- **What you need to do**: The reply to the records below should contain exactly the lines from the line with "until events say" through the line with "(∀ g, (State.reset.ring", and nothing besides.

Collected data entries
......

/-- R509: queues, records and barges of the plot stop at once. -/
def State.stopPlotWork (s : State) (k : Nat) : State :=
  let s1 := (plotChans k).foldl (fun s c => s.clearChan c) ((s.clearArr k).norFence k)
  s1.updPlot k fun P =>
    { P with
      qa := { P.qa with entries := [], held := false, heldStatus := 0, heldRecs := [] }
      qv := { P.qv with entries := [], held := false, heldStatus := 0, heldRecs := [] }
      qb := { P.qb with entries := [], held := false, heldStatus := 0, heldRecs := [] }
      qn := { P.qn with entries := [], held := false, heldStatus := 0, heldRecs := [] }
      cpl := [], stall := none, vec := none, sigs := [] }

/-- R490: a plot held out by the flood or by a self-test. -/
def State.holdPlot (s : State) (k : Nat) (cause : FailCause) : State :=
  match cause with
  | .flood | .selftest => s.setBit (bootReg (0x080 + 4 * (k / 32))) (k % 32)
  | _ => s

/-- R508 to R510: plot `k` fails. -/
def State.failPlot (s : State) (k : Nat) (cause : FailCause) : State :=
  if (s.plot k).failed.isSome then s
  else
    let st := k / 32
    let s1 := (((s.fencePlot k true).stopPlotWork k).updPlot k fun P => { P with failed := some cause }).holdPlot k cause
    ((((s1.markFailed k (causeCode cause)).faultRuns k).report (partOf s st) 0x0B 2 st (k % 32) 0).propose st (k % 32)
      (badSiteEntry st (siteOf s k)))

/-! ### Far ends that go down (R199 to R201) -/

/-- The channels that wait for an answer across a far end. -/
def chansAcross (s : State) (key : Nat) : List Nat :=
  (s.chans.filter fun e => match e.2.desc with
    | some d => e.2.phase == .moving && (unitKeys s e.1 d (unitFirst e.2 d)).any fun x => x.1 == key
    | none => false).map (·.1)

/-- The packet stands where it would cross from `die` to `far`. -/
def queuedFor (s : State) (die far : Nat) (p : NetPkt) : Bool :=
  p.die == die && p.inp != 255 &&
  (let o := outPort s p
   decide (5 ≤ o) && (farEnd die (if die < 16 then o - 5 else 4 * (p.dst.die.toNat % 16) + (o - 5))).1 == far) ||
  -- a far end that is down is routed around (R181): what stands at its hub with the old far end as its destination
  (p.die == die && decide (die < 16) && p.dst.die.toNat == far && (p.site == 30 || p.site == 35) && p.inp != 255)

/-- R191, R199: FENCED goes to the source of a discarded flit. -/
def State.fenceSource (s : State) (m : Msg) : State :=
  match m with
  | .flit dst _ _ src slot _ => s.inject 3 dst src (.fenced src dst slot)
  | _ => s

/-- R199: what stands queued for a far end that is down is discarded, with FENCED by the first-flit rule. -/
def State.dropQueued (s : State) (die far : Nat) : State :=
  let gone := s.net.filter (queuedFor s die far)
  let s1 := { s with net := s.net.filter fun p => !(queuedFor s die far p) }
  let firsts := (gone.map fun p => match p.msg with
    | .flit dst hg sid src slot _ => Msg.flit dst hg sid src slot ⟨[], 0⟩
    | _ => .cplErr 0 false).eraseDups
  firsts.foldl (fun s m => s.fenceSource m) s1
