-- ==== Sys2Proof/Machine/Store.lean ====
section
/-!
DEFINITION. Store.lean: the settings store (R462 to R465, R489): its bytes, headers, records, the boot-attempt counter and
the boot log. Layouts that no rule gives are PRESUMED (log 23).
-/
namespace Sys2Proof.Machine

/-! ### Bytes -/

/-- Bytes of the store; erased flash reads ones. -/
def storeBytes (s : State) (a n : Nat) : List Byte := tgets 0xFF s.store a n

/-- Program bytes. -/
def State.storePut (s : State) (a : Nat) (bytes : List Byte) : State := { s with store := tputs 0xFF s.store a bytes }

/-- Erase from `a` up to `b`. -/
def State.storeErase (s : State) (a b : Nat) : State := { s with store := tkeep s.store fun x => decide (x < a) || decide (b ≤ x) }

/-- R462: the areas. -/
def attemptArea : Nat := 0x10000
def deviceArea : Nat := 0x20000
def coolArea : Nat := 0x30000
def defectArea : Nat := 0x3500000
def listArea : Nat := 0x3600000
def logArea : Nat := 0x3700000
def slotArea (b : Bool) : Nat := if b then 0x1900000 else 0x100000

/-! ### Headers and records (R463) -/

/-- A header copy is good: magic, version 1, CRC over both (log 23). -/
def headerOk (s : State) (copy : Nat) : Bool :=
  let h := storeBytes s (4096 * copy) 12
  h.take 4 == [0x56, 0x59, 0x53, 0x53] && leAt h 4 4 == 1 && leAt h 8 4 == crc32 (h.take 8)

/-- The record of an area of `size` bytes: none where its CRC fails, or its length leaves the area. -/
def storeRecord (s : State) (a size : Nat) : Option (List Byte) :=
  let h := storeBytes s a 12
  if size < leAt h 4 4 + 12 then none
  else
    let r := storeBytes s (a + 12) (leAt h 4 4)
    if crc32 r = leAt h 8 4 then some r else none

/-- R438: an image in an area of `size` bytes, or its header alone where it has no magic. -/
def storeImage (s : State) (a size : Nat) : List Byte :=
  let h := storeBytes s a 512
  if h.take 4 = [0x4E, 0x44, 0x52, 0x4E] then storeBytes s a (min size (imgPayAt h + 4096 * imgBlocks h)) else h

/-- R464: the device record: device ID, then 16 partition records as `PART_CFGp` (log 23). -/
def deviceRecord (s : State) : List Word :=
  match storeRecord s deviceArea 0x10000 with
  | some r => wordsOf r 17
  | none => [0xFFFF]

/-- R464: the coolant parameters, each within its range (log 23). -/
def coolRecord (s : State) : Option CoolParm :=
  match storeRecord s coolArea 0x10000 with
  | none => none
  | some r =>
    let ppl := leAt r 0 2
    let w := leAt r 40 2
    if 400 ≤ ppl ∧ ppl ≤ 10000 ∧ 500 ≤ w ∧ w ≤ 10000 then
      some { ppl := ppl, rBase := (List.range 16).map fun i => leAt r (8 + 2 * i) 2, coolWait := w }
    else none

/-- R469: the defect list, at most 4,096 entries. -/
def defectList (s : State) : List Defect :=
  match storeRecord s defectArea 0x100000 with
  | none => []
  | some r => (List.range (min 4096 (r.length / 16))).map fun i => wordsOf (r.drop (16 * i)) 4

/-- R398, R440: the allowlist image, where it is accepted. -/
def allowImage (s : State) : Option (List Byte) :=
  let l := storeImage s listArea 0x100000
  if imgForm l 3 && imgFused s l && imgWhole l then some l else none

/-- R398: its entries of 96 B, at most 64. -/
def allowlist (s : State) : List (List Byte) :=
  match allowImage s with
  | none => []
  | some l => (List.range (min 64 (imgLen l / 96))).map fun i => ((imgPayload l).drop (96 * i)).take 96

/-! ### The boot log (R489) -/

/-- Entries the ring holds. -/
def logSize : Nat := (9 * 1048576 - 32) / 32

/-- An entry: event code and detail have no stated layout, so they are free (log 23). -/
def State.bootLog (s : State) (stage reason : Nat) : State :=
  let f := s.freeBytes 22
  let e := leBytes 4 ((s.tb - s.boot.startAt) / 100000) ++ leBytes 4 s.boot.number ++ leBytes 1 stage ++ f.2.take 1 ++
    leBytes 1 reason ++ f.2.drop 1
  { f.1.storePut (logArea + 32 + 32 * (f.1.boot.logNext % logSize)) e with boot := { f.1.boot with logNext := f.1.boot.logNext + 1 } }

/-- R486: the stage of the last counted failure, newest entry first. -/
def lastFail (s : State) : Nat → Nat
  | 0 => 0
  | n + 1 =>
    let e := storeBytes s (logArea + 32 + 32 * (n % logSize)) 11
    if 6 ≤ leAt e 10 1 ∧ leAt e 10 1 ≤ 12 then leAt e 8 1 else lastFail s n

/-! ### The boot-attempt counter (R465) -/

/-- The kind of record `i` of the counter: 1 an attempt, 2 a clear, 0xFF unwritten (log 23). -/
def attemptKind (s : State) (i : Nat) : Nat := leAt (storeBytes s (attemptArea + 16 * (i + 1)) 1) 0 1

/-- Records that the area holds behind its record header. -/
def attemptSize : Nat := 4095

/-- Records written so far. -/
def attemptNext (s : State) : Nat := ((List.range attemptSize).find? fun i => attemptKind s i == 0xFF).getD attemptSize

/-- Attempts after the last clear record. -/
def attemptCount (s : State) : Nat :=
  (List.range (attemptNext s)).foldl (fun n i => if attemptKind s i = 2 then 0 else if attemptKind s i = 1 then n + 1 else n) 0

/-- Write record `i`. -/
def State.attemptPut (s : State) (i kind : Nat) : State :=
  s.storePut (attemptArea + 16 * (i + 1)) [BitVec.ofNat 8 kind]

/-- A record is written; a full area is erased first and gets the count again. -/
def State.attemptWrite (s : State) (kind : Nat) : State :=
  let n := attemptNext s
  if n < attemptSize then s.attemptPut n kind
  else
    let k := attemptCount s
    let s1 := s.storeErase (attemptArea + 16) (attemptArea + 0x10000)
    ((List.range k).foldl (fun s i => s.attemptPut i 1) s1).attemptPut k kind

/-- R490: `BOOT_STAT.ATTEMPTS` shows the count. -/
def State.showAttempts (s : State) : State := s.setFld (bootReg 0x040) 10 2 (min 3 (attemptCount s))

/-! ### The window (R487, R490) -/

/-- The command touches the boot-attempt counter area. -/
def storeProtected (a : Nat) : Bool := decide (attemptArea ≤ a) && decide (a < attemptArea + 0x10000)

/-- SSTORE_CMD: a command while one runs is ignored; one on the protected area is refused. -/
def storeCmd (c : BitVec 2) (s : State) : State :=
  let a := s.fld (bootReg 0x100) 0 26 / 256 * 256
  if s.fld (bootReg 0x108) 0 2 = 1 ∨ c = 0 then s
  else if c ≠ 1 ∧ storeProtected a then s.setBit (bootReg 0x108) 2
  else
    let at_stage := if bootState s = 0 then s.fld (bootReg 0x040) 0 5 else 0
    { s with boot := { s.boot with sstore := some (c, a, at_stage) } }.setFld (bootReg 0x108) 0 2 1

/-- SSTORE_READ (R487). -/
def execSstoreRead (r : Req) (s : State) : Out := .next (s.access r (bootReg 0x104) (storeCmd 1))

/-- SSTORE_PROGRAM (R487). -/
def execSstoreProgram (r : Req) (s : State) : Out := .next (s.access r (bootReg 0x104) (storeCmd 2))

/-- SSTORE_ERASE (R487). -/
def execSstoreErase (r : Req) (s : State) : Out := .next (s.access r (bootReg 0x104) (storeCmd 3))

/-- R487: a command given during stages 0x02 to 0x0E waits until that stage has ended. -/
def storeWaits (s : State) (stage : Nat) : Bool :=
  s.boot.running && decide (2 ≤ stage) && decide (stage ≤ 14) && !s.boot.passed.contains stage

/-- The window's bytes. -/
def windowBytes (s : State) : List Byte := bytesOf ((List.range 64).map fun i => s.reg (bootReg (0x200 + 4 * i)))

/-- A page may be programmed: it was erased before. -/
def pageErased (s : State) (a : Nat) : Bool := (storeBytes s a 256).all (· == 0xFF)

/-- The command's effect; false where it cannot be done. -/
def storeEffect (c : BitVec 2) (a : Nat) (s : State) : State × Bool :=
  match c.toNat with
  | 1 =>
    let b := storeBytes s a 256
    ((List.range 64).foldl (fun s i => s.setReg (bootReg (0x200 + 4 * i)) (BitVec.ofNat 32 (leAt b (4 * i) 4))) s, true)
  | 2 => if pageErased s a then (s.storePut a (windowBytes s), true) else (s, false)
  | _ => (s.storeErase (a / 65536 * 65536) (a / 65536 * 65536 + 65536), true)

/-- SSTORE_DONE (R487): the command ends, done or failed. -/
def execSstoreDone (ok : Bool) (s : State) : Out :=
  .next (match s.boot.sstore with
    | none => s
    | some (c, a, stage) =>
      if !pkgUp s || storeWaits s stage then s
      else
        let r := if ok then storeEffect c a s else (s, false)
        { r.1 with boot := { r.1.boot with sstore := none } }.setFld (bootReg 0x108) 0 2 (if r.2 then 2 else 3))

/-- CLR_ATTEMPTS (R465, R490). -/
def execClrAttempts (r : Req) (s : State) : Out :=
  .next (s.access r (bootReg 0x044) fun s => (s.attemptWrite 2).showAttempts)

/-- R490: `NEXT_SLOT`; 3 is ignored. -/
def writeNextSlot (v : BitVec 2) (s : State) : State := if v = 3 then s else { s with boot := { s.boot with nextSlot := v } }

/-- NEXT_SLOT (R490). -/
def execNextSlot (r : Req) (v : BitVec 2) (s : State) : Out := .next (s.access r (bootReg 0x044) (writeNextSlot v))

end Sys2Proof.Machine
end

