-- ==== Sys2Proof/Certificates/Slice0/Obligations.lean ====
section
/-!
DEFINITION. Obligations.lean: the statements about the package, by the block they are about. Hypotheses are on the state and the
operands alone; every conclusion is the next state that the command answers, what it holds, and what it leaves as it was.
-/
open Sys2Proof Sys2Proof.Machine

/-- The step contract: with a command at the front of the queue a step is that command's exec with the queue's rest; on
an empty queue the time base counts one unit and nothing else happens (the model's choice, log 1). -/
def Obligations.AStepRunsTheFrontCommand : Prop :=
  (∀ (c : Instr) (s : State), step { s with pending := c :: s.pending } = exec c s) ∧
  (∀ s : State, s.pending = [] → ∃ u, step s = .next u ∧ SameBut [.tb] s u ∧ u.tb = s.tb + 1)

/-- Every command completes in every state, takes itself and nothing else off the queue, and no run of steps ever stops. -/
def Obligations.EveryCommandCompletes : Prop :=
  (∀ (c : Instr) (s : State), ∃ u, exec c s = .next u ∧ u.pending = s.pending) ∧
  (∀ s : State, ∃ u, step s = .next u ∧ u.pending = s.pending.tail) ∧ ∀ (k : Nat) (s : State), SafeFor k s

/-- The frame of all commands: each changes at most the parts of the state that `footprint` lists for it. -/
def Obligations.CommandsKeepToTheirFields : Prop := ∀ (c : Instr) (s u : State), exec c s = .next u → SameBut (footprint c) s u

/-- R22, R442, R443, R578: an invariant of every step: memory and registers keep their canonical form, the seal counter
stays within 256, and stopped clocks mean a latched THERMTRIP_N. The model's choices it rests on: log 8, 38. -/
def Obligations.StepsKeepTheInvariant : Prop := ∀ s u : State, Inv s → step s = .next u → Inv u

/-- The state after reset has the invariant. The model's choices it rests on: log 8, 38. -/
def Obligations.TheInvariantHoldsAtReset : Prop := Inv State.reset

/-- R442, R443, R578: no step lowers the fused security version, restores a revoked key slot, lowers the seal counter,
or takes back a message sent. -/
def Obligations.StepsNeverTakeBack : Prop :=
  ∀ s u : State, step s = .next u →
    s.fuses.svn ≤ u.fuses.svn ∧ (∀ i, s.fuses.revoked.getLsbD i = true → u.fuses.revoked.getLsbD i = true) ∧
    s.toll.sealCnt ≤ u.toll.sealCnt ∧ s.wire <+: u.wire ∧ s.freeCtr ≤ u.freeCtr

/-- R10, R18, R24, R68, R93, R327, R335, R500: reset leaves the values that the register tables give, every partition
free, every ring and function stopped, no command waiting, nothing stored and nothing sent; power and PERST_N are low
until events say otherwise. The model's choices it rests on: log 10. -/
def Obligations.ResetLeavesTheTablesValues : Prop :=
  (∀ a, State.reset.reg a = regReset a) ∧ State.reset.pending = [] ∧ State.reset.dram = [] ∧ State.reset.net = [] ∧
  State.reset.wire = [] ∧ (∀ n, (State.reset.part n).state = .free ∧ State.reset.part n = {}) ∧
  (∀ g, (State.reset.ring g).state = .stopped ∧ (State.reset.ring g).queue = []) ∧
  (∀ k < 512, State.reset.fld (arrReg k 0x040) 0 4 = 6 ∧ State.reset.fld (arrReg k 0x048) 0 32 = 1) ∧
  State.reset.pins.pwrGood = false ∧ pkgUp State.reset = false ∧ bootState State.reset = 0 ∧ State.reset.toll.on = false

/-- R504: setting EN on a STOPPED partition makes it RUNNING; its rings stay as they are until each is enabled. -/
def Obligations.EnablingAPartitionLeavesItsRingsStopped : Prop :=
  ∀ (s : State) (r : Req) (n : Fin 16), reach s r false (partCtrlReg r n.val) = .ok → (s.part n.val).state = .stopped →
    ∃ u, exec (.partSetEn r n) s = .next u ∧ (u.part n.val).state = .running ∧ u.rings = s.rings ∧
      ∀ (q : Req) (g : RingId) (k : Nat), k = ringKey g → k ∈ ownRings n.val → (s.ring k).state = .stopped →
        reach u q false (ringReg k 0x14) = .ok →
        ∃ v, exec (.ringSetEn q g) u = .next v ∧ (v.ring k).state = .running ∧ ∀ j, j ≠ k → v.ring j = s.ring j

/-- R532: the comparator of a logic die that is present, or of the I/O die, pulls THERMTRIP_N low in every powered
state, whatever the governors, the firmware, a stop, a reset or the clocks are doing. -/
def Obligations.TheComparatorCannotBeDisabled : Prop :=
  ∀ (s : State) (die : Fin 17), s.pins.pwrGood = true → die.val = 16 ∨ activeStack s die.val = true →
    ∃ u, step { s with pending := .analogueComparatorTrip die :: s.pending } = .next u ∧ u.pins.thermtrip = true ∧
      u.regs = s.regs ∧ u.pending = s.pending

......

- **Exercise response**:
until events say otherwise. The model's choices it rests on: log 10. -/
def Obligations.ResetLeavesTheTablesValues : Prop :=
  (∀ a, State.reset.reg a = regReset a) ∧ State.reset.pending = [] ∧ State.reset.dram = [] ∧ State.reset.net = [] ∧
  State.reset.wire = [] ∧ (∀ n, (State.reset.part n).state = .free ∧ State.reset.part n = {}) ∧
  (∀ g, (State.reset.ring g).state = .stopped ∧ (State.reset.ring g).queue = []) ∧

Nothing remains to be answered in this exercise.